= Ruth Rix =

English artist

Ruth Rix (born 1942) is an artist based in Brighton, England, who works across the visual arts, with a particular interest in painting. Her work is in private collections.

==Early life==
Born in Leamington Spa to parents who were Jewish refugees, Rix has lived, worked and trained in London, Leeds, York, and Vienna (she spent two years at the studio of Fritz Wotruba); she has studied at Leeds College of Art and Central Saint Martins.

Her mother, Helga Michie, is a twin sister of the Austrian writer Ilse Aichinger, and Rix grew up in the company of artists and intellectuals such as Anna Mahler and Elias Canetti.

==Art work==
Some of Rix's work is oil on canvas, others comprise mixed media on paper. Her influences include Bill Viola, Andrei Tarkovsky, and Antoni Tàpies. Some of her themes have included staircases, landings, shifting rooms and spaces. Figures are sometimes present, although often absent, leaving only resonances.

==Notices==
In August 2006 Rix was featured in British art magazine Latest Arts special issue on women's art worldwide and through the ages. Rix is profiled in the double page centre spread section "Phenomenal Women: 30 of the most exciting and groundbreaking female artists in the world". Featured artists include prominent names such as Mary Cassatt, Tracey Emin, Frida Kahlo, Diane Arbus and Barbara Hepworth alongside comparatively unknown "art-breaker" Rix.

Latest Art commented that Rix was not famous as she was "too busy exploring and painting to seek the limelight" and hence her work was not in major museums and art galleries such as Britain's Tate gallery. She however has heavyweight and discerning patrons of long standing.
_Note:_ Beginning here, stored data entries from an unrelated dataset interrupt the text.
-- ==== Sys2Proof/Machine/Protocol.lean ====
section
/-! DEFINITION. The Command Protocol Layer: SEND_COMMAND (rule R131), WRITE_ENABLE (rule R132), RESET_MEMORY
(rule R133). -/

namespace Sys2Proof.Machine

/-- The frame SEND_COMMAND issues: `F_CMDA(op, a)` when an address is attached, else `F_CMD(op)` (rule R131). -/
def commandTxn (op : Byte) : Option Addr24 → Txn
  | none => txnCmd op
  | some a => txnCmda op a

/-- SEND_COMMAND(op, a?) (rule R131). -/
def sendCommand (op : Byte) (a : Option Addr24) (s : State) : Res Unit :=
  (callIssue 1 1 (commandTxn op a) s).bind fun _ s =>
  ((callWait 2 maskTc true s).orTimeout 1).bind fun _ s => briClearTc 3 s

/-- `call SEND_COMMAND(op, a?)` at line `ph`; a failure becomes the caller's `code`. -/
def callSendCommand (ph : Nat) (code : Byte) (op : Byte) (a : Option Addr24) (s : State) : Res Unit :=
  (call ph .sendCommand s (sendCommand op a)).recode code

/-- The latch poll of WRITE_ENABLE, by recursion on the value of `TMO_DEV` (rule R132). -/
def latchPoll : Nat → State → Res Unit
  | 0, s => .fail 3 .writeEnableFailed s
  | k + 1, s =>
    ((callReadStatus 2 s).recode 2).bind fun b s =>
      if statusWel s.cfg b then .ok () s
      else (tick 3 s).bind fun _ s => latchPoll k (countTmoDev s)

/-- WRITE_ENABLE (rule R132). -/
def writeEnable (s : State) : Res Unit :=
  (callSendCommand 1 1 s.cfg.opWriteEnable none s).bind fun _ s =>
    latchPoll s.cfg.welRetry.toNat (setTmoDev s.cfg.welRetry s)

/-- `call WRITE_ENABLE()` at line 1 of a chunk or an erase; a failure becomes the caller's stage 1. -/
def callWriteEnable (s : State) : Res Unit := (call 1 .writeEnable s writeEnable).recode 1

/-- RESET_MEMORY (rule R133). -/
def resetMemory (s : State) : Res Unit :=
  (callSendCommand 1 1 s.cfg.opResetEnable none s).bind fun _ s =>
  (callSendCommand 2 2 s.cfg.opResetMemory none s).bind fun _ s =>
  callWaitNotBusy 3 3 s.cfg.resetWaitTicks s

/-- The host operation SEND_COMMAND (rule R131): the address, when attached, is `trunc_24(CMD_ADDR)`. -/
def execSendCommand (op : Byte) (addr : Option Word) (s : State) : Host.Outcome State Fault Refusal :=
  gated s fun s => finishUnit (sendCommand op (addr.map trunc24) (enterProc .sendCommand s))

/-- The host operation WRITE_ENABLE (rule R132). -/
def execWriteEnable (s : State) : Host.Outcome State Fault Refusal :=
  gated s fun s => finishUnit (writeEnable (enterProc .writeEnable s))

/-- The host operation RESET_MEMORY (rule R133). -/
def execResetMemory (s : State) : Host.Outcome State Fault Refusal :=
  gated s fun s => finishUnit (resetMemory (enterProc .resetMemory s))

end Sys2Proof.Machine
end

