-- ==== Sys2Proof/Certificates/Slice0/Obligations.lean ====
section
/-! DEFINITION. The statements for the provers. Each docstring names the rules of the spec it rests on; a statement that
rests on a choice of the model names the log entry. -/

open Sys2Proof Sys2Proof.Machine

/-! ### Encoding -/

/-- Words written out from the tables of rules R90, R91, R95, R97 (and one frame of rule R94 under the vector-only
configuration CFG-T) decode to the instructions they stand for. -/
def Obligations.DecodeWrittenOutWords : Prop :=
  decodeHost 0x00000000000000000000000001 = .ok .readStatus
  ∧ decodeHost 0x00000003000000000000000002 = .ok (.waitNotBusy 3)
  ∧ decodeHost 0x00000120000000000000100003 = .ok (.sendCommand 0x20 (some 0x1000))
  ∧ decodeHost 0x00000004000000000000100003 = .ok (.sendCommand 0x04 none)
  ∧ decodeHost 0x00000000000000040000100006 = .ok (.read 0x1000 4)
  ∧ decodeHost 0x000000000000012C000000C807 = .ok (.write 0xC8 300)
  ∧ decodeHost 0x00000002000000000000100008 = .ok (.erase 0x1000 .b64K)
  ∧ decodeHost 0x00002FFF000000000000105012 = .ok (.abiEraseRange 0x1050 0x2FFF)
  ∧ decodeHost 0x0000000000000000000000000C = .error (.illegalCommand 0x0C)
  ∧ decodeFrame {} { opcode := 0x20, addr := some 0x001000, addrLines := .one, dummyCycles := 0, dataLines := .absent
                     data := .none } = .ok (.se4k 0x001000)

/-- Rule R95 with the field places of rules R90, R91 and R97, in bits of the 104-bit word: each operation code reads its
operands from their bits and from no others. -/
def Obligations.HostDecodeReadsOperands : Prop :=
  ∀ w : HostWord, let op := w.extractLsb' 0 8; let addr := w.extractLsb' 8 32; let len := w.extractLsb' 40 32
    (op = 0x01 → decodeHost w = .ok .readStatus)
    ∧ (op = 0x02 → decodeHost w = .ok (.waitNotBusy (w.extractLsb' 72 32)))
    ∧ (op = 0x03 → decodeHost w =
        .ok (.sendCommand (w.extractLsb' 72 8) (if w.getLsbD 80 then some addr else none)))
    ∧ (op = 0x04 → decodeHost w = .ok .writeEnable)
    ∧ (op = 0x05 → decodeHost w = .ok .resetMemory)
    ∧ (op = 0x06 → decodeHost w = .ok (.read addr len))
    ∧ (op = 0x07 → decodeHost w = .ok (.write addr len))
    ∧ (op = 0x08 → w.extractLsb' 72 2 = 0 → decodeHost w = .ok (.erase addr .b4K))
    ∧ (op = 0x08 → w.extractLsb' 72 2 = 1 → decodeHost w = .ok (.erase addr .b32K))
    ∧ (op = 0x08 → w.extractLsb' 72 2 = 2 → decodeHost w = .ok (.erase addr .b64K))
    ∧ (op = 0x08 → w.extractLsb' 72 2 = 3 → decodeHost w = .ok (.erase addr .all))
    ∧ (op = 0x09 → decodeHost w = .ok .chipErase)
    ∧ (op = 0x0A → decodeHost w = .ok .initBus)
    ∧ (op = 0x0B → decodeHost w = .ok .deinitBus)
    ∧ (op = 0x10 → decodeHost w = .ok .abiInitialize)
    ∧ (op = 0x11 → decodeHost w = .ok (.abiProgram addr len))
    ∧ (op = 0x12 → decodeHost w = .ok (.abiEraseRange addr (w.extractLsb' 72 32)))
    ∧ (op = 0x13 → decodeHost w = .ok .abiVerify)

/-- Decoding the host word of a host operation gives the operation back (rules R90, R91, R95, R97). -/
def Obligations.HostDecodeEncode : Prop := ∀ (i : Instr) (w : HostWord), encodeHost i = some w → decodeHost w = .ok i

/-- Decoding the frame of a well-formed flash command, under well-formed parameters, gives the command back (rules R94,
R96): the eleven opcodes are told apart whatever their values. -/
def Obligations.FrameDecodeEncode : Prop :=
  ∀ (c : Cfg) (i : Instr) (f : Frame), c.wf = true → i.wf c = true → encodeFrame c i = some f → decodeFrame c f = .ok i

/-- A frame the device accepts as a command, under well-formed parameters, is that command's frame, bit for bit, but for
the line count of a program's address, of which the device accepts either (decision D16). -/
def Obligations.FrameDecodeSound : Prop :=
  ∀ (c : Cfg) (i : Instr) (f : Frame), c.wf = true → decodeFrame c f = .ok i →
    ∃ g, encodeFrame c i = some g ∧ (g = f ∨ ∃ a d, i = .qpp a d ∧ g = { f with addrLines := c.progAddrLines })

/-- An accepted command whose code is not in the table of rule R95 completes at once with code 0xFF, cause
IllegalCommand, value 0 and no step on the interface, whatever `INITED` is (rule R99). -/
def Obligations.IllegalCommandCompletes : Prop :=
  ∀ (s : State) (w : HostWord) (rest : List HostAct), s.seq.rdy = true → s.host.script = .command w :: rest →
    hostOp w ∉ ([0x01, 0x02, 0x03, 0x04, 0x05, 0x06, 0x07, 0x08, 0x09, 0x0A, 0x0B, 0x10, 0x11, 0x12, 0x13] : List Byte) →
    ∃ t, step s = .next t
      ∧ t.seq = { s.seq with cmdOp := hostOp w, cmdAddr := hostAddr w, cmdLen := hostLen w, cmdArg := hostArg w
                             resCode := 0xFF, resCause := 5, resValue := 0, done := true, rdy := true, pc := [] }
      ∧ t.cfg = s.cfg ∧ t.bri = s.bri ∧ t.dev = s.dev ∧ t.env = s.env ∧ t.host = { s.host with script := rest }

/-! ### Reset, the port, the invariant -/

/-- The values rule R37 gives for reset; the registers it leaves unspecified are not stated. -/
def Obligations.ResetState : Prop :=
  State.reset.seq.pc = [] ∧ State.reset.seq.rdy = true ∧ State.reset.seq.done = false ∧ State.reset.seq.inited = false
  ∧ State.reset.seq.resCode = 0 ∧ State.reset.seq.resCause = 0 ∧ State.reset.seq.resValue = 0
  ∧ State.reset.cfg.wf = true

/-- The machine after reset meets the invariant. -/
def Obligations.InvAtReset : Prop := State.reset.Inv

/-- Every step keeps the invariant `State.Inv` of Safety, in both environment models. -/
def Obligations.StepKeepsInv : Prop := ∀ s t : State, s.Inv → step s = .next t → t.Inv

/-- No step and no instruction writes the parameters (rule R31: "no operation writes it"). -/
def Obligations.NothingWritesCfg : Prop :=
  (∀ s t : State, step s = .next t → t.cfg = s.cfg) ∧ ∀ (i : Instr) (s t : State), exec i s = .next t → t.cfg = s.cfg

/-- A command presented to a ready SEQ is latched into the four command registers, RDY and DONE fall, and the step is the
decoded operation (rule R25); nothing else changes before it runs. -/
def Obligations.StepRunsPresentedCommand : Prop :=
  ∀ (s : State) (w : HostWord) (i : Instr) (rest : List HostAct), s.seq.rdy = true → decodeHost w = .ok i →
    s.host.script = .command w :: rest →
    step s = exec i ((s.withHost { s.host with script := rest }).withSeq
      { s.seq with cmdOp := hostOp w, cmdAddr := hostAddr w, cmdLen := hostLen w, cmdArg := hostArg w
                   rdy := false, done := false })

/-- A byte the host stores in its buffer between operations changes that byte only (rule R79; log entry 24), and with
nothing to do under ENV-ANY a step changes nothing but the step count (rule R260). -/
def Obligations.HostStoresAndIdleTurns : Prop :=
  (∀ (s : State) (off : Word) (b : Byte) (rest : List HostAct), s.seq.rdy = true → Mem.wf s.host.hbuf = true →
    s.host.script = .store off b :: rest →
    ∃ t, step s = .next t ∧ t.host.script = rest ∧ t.host.resetAt = s.host.resetAt ∧ t.seq = s.seq ∧ t.cfg = s.cfg
      ∧ t.bri = s.bri ∧ t.dev = s.dev ∧ t.env = s.env
      ∧ ∀ k, memRead t.host.hbuf k = if k = off.toNat then b else memRead s.host.hbuf k)
  ∧ ∀ s : State, s.seq.rdy = true → s.seq.pc = [] → s.host.script = [] → Undisturbed s →
    ∃ t, step s = .next t ∧ t.seq = s.seq ∧ t.cfg = s.cfg ∧ t.bri = s.bri ∧ t.dev = s.dev ∧ t.host = s.host
      ∧ t.env = { s.env with inputs := s.env.inputs.tail, now := s.env.now + 1 }

/-- While `INITED` is 0 every flash operation completes at once with code 0xFE, cause NotInitialised, and no primitive
(rule R26). -/
def Obligations.NotInitialisedRefusal : Prop :=
  ∀ (i : Instr) (s : State), isGated i = true → s.seq.inited = false →
    ∃ t, exec i s = .next t
      ∧ t.seq = { s.seq with resCode := 0xFE, resCause := 4, resValue := 0, done := true, rdy := true, pc := [] }
      ∧ t.cfg = s.cfg ∧ t.bri = s.bri ∧ t.dev = s.dev ∧ t.host = s.host ∧ t.env = s.env

/-- `INITED` is 1 after a successful INIT_BUS or ABI_INITIALIZE, 0 after a failed one and after DEINIT_BUS, and no other
operation changes it (rule R26), when no reset of SEQ is to come. -/
def Obligations.InitedFlag : Prop :=
  ∀ (i : Instr) (s t : State), s.host.resetAt = none → exec i s = .next t →
    ((i = .initBus ∨ i = .abiInitialize) → t.seq.inited = decide (t.seq.resCode = 0))
    ∧ (i = .deinitBus → t.seq.inited = false)
    ∧ (i ≠ .initBus → i ≠ .abiInitialize → i ≠ .deinitBus → t.seq.inited = s.seq.inited)
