-- ==== Sys2Proof/Laws/Agents.lean ====
section
/-! SUPPORT. What the other agents' turn can do, and a shorter way to show that a relation is closed under SEQ's steps. -/

namespace Sys2Proof.Machine

variable {R : State → State → Prop}

/-- A relation that every agent step keeps is kept by their turn (rule R13). -/
theorem agentSteps_sat (refl : ∀ s, R s s) (trans : ∀ s t u, R s t → R t u → R s u)
    (step : ∀ a s, (agentStep a s).Sat (R s)) : ∀ (l : List AgentStep) (s : State), (agentSteps l s).Sat (R s)
  | [], s => refl s
  | a :: l, s => (step a s).bind fun _ t ht =>
      (agentSteps_sat refl trans step l t).mono fun u => trans s t u ht

/-- Under ENV-ANY the other agents' turn changes nothing (rule R211). -/
theorem otherAgents_any {s : State} (d : Draw) (h : s.env.model = .any) : otherAgents d s = .ok () s := by
  unfold otherAgents
  rw [h]

/-- Under ENV-REF it is the agent steps of the draw. -/
theorem otherAgents_ref {s : State} (d : Draw) (h : s.env.model = .ref) : otherAgents d s = agentSteps d.moves s := by
  unfold otherAgents
  rw [h]

/-- The parts from which `Closed` follows, for a relation that does not look at the controller. -/
structure ClosedParts (R : State → State → Prop) : Prop where
  refl : ∀ s, R s s
  trans : ∀ s t u, R s t → R t u → R s u
  regs : ∀ s q, R s (s.withSeq q)
  bri : ∀ s b, R s (s.withBri b)
  advance : ∀ s, R s (advance s)
  record : ∀ c s, R s (record c s)
  useFree : ∀ n s, R s (useFree n s)
  reset : ∀ s, R s (resetSeq s)
  agents : ∀ a s, (agentStep a s).Sat (R s)

namespace ClosedParts

/-- A SEQ step keeps the relation if its action does. -/
theorem seqStep (h : ClosedParts R) {α : Type} (ph : Nat) (s : State) (act : Draw → State → Res α)
    (hact : ∀ d t, (act d t).Sat (R t)) : (Machine.seqStep ph s act).Sat (R s) := by
  unfold Machine.seqStep
  split
  · exact h.reset s
  · have hs : R s (Machine.advance (setPhase ph s)) := h.trans s _ _ (h.regs s _) (h.advance _)
    refine Res.Sat.bind ((hact _ _).mono fun u => h.trans s _ u hs) fun a t ht => Res.Sat.bind ?_ fun _ u hu => hu
    have ho : (otherAgents (nextDraw s) t).Sat (R t) := by
      unfold otherAgents
      split
      · exact h.refl t
      · exact agentSteps_sat h.refl h.trans h.agents _ t
    exact ho.mono fun u => h.trans s t u ht

theorem onController {α : Type} {s : State} {x y : Res α} (hx : x.Sat (R s)) (hy : y.Sat (R s)) :
    (Machine.onController s x y).Sat (R s) := by
  unfold Machine.onController
  split
  · exact hx
  · split
    · exact hy
    · exact trivial

theorem recordBri (h : ClosedParts R) (c : BusCall) (s : State) (b : Bri) : R s (Machine.record c (s.withBri b)) :=
  h.trans s _ _ (h.bri s b) (h.record c _)

theorem closed (h : ClosedParts R) : Closed R where
  refl := h.refl
  trans := h.trans
  regs := h.regs
  tick ph s := h.seqStep ph s _ fun _ t => h.record _ t
  flags ph s := h.seqStep ph s _ fun _ t => ClosedParts.onController (h.record _ t) (h.record _ t)
  configure ph x s := h.seqStep ph s _ fun _ t => ClosedParts.onController (h.recordBri _ t _) (by
    split
    · exact trivial
    · exact h.recordBri _ t _)
  trigger ph s := h.seqStep ph s _ fun _ t => ClosedParts.onController (h.record _ t) (h.recordBri _ t _)
  clearTc ph s := h.seqStep ph s _ fun _ t => ClosedParts.onController (h.record _ t) (h.recordBri _ t _)
  clearAll ph s := h.seqStep ph s _ fun _ t => ClosedParts.onController (h.record _ t) (h.recordBri _ t _)
  readByte ph s := h.seqStep ph s _ fun _ t => ClosedParts.onController (h.record _ t) (by
    split
    · exact trivial
    · exact h.recordBri _ t _)
  writeByte ph v s := h.seqStep ph s _ fun _ t => ClosedParts.onController (h.record _ t) (by
    split
    · exact h.recordBri _ t _
    · exact trivial)
  init ph f s := h.seqStep ph s _ fun _ t => h.recordBri _ t _
  enable ph s := h.seqStep ph s _ fun _ t => h.recordBri _ t _
  disable ph s := h.seqStep ph s _ fun _ t =>
    h.trans t _ _ (h.trans t _ _ (h.bri t _) (h.useFree 2 _)) (h.record _ _)

end ClosedParts

end Sys2Proof.Machine
end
On 6 August 2007 Rix was the feature of a live interview at the Portobello Film Festival. She was in conversation with live artist Ernst Fischer in the "Magic Which Takes Time" section of a two-day series of events in the main festival called "The World's Greatest Magicians". The programme stated: "Cognoscenti's painter Ruth Rix ... makes a rare public appearance in introducing us to two of her works".